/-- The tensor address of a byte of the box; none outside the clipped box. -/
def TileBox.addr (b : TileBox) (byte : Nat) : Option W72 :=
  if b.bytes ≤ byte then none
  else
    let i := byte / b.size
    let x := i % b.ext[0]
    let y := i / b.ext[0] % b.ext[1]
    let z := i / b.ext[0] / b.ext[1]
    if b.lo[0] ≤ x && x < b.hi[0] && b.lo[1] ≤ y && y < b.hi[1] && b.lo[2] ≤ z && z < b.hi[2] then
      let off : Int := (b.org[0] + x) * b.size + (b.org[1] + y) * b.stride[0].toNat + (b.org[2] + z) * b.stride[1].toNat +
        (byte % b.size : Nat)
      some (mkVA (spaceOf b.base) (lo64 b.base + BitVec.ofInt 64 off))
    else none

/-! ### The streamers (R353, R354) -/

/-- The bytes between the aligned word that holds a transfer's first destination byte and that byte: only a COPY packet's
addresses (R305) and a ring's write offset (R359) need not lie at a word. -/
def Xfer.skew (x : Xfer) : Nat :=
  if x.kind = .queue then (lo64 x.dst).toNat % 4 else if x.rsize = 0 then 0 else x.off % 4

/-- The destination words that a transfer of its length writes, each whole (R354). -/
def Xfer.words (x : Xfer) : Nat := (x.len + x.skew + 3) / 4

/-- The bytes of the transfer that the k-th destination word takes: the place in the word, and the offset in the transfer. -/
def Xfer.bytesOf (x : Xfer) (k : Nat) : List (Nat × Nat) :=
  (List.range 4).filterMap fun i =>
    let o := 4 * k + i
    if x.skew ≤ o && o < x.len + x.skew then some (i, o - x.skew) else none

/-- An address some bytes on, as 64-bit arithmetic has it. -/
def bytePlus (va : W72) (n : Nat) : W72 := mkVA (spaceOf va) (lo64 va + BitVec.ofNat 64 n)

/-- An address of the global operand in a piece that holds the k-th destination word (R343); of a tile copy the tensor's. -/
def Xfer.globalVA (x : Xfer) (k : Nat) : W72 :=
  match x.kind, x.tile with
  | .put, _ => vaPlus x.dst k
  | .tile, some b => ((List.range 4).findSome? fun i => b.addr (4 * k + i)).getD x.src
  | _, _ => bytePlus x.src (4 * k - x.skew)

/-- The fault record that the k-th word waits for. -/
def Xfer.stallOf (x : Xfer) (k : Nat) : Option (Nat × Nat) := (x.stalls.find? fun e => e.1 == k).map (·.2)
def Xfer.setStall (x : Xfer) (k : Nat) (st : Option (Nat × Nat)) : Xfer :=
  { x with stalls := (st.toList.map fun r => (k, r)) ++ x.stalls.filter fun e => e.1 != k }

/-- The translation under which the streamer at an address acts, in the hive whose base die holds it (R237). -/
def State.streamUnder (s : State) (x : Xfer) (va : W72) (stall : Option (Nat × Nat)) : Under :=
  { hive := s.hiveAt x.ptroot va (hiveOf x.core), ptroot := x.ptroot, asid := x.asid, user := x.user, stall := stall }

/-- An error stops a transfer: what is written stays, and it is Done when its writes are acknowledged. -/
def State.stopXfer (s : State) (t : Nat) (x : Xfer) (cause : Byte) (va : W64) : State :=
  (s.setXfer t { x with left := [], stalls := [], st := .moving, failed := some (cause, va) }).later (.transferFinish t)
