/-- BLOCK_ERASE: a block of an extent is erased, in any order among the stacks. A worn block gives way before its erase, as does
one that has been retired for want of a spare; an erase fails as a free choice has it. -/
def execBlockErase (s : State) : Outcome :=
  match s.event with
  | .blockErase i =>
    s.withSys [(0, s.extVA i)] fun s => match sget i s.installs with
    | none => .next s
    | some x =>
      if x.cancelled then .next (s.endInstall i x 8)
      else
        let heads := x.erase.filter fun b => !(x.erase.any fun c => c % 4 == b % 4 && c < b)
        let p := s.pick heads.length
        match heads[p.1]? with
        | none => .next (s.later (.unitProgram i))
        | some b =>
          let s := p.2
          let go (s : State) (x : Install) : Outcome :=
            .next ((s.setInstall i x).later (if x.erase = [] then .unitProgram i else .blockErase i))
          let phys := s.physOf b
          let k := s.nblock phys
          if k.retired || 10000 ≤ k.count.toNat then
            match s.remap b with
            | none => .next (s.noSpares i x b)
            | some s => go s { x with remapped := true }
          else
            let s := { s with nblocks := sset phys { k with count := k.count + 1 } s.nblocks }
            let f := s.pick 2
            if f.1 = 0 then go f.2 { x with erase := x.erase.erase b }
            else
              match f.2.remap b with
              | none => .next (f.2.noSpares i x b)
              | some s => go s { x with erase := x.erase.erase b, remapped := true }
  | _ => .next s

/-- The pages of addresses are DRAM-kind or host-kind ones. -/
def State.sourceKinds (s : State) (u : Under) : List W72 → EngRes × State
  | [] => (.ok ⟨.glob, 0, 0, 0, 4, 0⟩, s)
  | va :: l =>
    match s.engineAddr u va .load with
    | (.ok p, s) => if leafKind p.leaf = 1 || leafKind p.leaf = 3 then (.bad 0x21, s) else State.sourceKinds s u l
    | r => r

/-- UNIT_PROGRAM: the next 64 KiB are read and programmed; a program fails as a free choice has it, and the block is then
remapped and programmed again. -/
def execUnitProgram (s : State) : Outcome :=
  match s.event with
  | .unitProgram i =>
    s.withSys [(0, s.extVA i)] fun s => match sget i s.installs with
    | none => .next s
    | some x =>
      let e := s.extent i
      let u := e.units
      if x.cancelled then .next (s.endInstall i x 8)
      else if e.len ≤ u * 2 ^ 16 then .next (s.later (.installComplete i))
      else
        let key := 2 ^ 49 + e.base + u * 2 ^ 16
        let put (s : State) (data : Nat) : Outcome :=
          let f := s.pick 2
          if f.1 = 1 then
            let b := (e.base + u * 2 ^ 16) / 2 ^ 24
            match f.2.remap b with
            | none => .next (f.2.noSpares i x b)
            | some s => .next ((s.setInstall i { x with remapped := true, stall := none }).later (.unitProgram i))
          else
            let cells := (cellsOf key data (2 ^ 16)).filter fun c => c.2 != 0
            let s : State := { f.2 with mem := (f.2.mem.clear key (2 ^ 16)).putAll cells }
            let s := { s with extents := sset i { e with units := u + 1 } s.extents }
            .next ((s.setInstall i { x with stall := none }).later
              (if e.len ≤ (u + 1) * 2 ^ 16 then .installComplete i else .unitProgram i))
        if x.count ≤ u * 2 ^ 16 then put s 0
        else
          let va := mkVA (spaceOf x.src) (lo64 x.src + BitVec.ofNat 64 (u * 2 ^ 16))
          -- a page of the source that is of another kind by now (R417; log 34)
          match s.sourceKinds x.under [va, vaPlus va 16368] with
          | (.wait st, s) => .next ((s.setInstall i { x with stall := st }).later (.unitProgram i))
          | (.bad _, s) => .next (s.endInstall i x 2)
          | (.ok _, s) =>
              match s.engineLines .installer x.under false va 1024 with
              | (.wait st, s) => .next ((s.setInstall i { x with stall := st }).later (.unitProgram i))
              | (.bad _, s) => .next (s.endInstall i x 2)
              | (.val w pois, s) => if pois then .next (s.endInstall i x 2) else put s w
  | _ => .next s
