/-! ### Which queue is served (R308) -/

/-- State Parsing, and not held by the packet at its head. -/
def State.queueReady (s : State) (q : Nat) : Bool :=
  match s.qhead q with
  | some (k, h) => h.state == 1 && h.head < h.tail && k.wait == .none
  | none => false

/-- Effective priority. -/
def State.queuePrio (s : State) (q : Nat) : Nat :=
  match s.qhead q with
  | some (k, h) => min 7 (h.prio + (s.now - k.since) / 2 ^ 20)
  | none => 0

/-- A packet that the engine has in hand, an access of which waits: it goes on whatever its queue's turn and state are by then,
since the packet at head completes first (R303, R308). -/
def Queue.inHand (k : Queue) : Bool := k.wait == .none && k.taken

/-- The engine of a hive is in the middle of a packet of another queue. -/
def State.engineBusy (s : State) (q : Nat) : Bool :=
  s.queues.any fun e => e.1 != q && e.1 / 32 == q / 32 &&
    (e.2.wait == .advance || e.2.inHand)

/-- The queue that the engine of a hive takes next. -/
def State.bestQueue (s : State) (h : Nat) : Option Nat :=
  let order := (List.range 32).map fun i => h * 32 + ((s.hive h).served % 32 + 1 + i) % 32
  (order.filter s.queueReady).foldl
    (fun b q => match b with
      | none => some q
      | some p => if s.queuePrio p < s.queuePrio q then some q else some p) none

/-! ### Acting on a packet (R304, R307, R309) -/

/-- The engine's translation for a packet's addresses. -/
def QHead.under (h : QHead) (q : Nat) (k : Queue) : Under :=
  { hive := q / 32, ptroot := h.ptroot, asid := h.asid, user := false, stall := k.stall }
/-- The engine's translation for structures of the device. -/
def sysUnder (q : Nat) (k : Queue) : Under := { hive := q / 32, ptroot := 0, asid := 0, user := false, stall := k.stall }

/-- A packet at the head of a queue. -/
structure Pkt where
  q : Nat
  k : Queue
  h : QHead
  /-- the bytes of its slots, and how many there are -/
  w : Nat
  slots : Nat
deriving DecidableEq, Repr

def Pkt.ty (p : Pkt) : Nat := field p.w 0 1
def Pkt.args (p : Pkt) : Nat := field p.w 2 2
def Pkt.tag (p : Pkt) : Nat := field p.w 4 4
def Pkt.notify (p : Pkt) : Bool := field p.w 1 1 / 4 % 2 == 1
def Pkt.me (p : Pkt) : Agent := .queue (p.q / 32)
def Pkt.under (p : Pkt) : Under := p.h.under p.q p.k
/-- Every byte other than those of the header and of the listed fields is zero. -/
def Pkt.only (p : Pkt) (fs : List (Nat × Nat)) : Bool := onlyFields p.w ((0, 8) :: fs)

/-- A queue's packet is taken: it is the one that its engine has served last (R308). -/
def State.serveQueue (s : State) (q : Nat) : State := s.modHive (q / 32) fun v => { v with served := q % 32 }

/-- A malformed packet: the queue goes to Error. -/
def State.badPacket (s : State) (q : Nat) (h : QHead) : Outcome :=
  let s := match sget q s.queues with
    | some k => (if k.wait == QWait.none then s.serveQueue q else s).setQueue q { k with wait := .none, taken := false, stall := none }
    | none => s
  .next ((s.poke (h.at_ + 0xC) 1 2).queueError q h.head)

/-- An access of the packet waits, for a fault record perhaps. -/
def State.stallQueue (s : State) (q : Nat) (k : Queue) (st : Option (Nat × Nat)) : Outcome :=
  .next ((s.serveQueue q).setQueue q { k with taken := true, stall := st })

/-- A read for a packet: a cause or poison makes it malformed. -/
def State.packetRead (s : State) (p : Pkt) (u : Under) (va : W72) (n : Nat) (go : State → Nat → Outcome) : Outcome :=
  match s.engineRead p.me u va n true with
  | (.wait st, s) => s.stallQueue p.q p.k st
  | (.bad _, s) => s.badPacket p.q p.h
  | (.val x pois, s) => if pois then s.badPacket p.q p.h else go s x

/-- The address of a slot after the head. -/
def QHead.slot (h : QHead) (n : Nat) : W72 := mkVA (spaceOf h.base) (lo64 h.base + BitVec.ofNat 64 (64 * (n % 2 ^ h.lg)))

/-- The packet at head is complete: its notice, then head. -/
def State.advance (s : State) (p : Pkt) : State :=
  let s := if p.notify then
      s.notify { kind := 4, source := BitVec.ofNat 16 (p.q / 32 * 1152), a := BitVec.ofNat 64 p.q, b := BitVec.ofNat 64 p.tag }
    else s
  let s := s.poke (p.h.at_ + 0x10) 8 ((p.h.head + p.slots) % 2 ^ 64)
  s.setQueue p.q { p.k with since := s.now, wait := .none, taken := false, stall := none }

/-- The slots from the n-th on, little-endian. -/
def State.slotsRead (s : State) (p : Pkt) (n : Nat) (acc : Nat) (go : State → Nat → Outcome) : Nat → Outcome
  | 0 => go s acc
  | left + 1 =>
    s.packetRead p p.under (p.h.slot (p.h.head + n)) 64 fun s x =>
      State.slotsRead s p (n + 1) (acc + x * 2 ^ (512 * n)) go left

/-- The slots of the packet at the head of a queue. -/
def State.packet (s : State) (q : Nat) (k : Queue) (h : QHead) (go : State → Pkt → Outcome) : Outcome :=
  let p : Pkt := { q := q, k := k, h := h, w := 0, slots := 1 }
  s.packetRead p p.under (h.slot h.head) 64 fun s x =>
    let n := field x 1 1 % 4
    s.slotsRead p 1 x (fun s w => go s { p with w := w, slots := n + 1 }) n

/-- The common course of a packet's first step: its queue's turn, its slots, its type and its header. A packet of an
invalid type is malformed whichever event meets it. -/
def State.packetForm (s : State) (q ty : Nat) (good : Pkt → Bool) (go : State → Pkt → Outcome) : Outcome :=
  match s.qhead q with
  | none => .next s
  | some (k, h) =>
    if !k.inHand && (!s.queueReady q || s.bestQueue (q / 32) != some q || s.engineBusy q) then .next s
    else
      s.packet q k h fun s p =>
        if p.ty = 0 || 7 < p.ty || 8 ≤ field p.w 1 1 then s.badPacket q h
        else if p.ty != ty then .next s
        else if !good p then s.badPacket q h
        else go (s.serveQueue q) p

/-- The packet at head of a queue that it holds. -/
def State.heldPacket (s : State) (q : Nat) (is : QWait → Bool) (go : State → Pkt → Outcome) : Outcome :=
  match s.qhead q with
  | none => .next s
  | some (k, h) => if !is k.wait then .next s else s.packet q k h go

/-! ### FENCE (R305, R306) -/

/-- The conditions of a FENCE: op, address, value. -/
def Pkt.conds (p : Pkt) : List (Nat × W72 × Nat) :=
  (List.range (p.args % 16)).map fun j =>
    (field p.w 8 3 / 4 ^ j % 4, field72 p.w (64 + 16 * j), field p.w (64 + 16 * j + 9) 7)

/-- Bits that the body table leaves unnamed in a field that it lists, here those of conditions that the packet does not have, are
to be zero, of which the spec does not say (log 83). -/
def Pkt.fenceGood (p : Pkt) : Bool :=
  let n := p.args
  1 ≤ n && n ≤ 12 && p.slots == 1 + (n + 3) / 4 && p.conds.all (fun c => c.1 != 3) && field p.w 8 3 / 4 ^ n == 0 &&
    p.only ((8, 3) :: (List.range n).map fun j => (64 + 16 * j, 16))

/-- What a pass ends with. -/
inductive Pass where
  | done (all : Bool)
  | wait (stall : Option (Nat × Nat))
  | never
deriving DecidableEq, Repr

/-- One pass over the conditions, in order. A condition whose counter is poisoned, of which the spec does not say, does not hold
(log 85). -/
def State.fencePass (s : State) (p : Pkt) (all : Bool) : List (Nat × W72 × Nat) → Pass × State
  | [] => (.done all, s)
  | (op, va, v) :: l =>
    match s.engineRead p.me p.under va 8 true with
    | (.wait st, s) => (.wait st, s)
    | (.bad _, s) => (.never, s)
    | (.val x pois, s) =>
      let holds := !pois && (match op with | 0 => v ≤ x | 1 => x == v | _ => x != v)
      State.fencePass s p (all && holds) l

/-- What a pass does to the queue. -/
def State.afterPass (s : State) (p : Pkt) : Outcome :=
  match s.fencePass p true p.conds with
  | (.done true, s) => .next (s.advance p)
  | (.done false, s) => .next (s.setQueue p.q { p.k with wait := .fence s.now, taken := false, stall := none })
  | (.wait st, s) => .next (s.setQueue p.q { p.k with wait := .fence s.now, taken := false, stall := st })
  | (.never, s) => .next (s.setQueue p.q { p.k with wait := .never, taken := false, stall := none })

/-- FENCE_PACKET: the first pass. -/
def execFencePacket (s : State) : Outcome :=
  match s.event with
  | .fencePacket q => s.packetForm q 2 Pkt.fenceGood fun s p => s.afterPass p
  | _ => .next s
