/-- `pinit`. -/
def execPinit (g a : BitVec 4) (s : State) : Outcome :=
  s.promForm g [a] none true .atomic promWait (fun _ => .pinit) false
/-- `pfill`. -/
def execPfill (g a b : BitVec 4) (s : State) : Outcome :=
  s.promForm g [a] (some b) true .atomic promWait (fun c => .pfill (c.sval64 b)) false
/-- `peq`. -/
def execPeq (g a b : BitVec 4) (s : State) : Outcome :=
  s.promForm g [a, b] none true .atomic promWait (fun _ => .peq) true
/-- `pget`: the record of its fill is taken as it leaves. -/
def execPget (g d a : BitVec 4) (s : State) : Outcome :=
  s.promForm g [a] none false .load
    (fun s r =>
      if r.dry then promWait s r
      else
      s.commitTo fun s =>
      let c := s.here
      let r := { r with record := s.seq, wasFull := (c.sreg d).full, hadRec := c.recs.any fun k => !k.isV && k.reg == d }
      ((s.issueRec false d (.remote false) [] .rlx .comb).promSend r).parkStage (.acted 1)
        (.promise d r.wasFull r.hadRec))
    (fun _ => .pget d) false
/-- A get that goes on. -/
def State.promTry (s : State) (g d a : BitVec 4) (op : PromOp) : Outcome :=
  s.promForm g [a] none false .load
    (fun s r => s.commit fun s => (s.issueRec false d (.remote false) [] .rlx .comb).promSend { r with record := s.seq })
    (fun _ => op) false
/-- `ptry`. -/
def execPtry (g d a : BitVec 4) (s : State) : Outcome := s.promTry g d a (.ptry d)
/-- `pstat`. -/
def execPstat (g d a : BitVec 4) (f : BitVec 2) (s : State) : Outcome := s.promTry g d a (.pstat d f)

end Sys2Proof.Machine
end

++++++++++

§ Brief
Show all lines above holding the word "fails".

§ Your solution
one that has been retired for want of a spare; an erase fails as a free choice has it. -/
/-- UNIT_PROGRAM: the next 64 KiB are read and programmed; a program fails as a free choice has it, and the block is then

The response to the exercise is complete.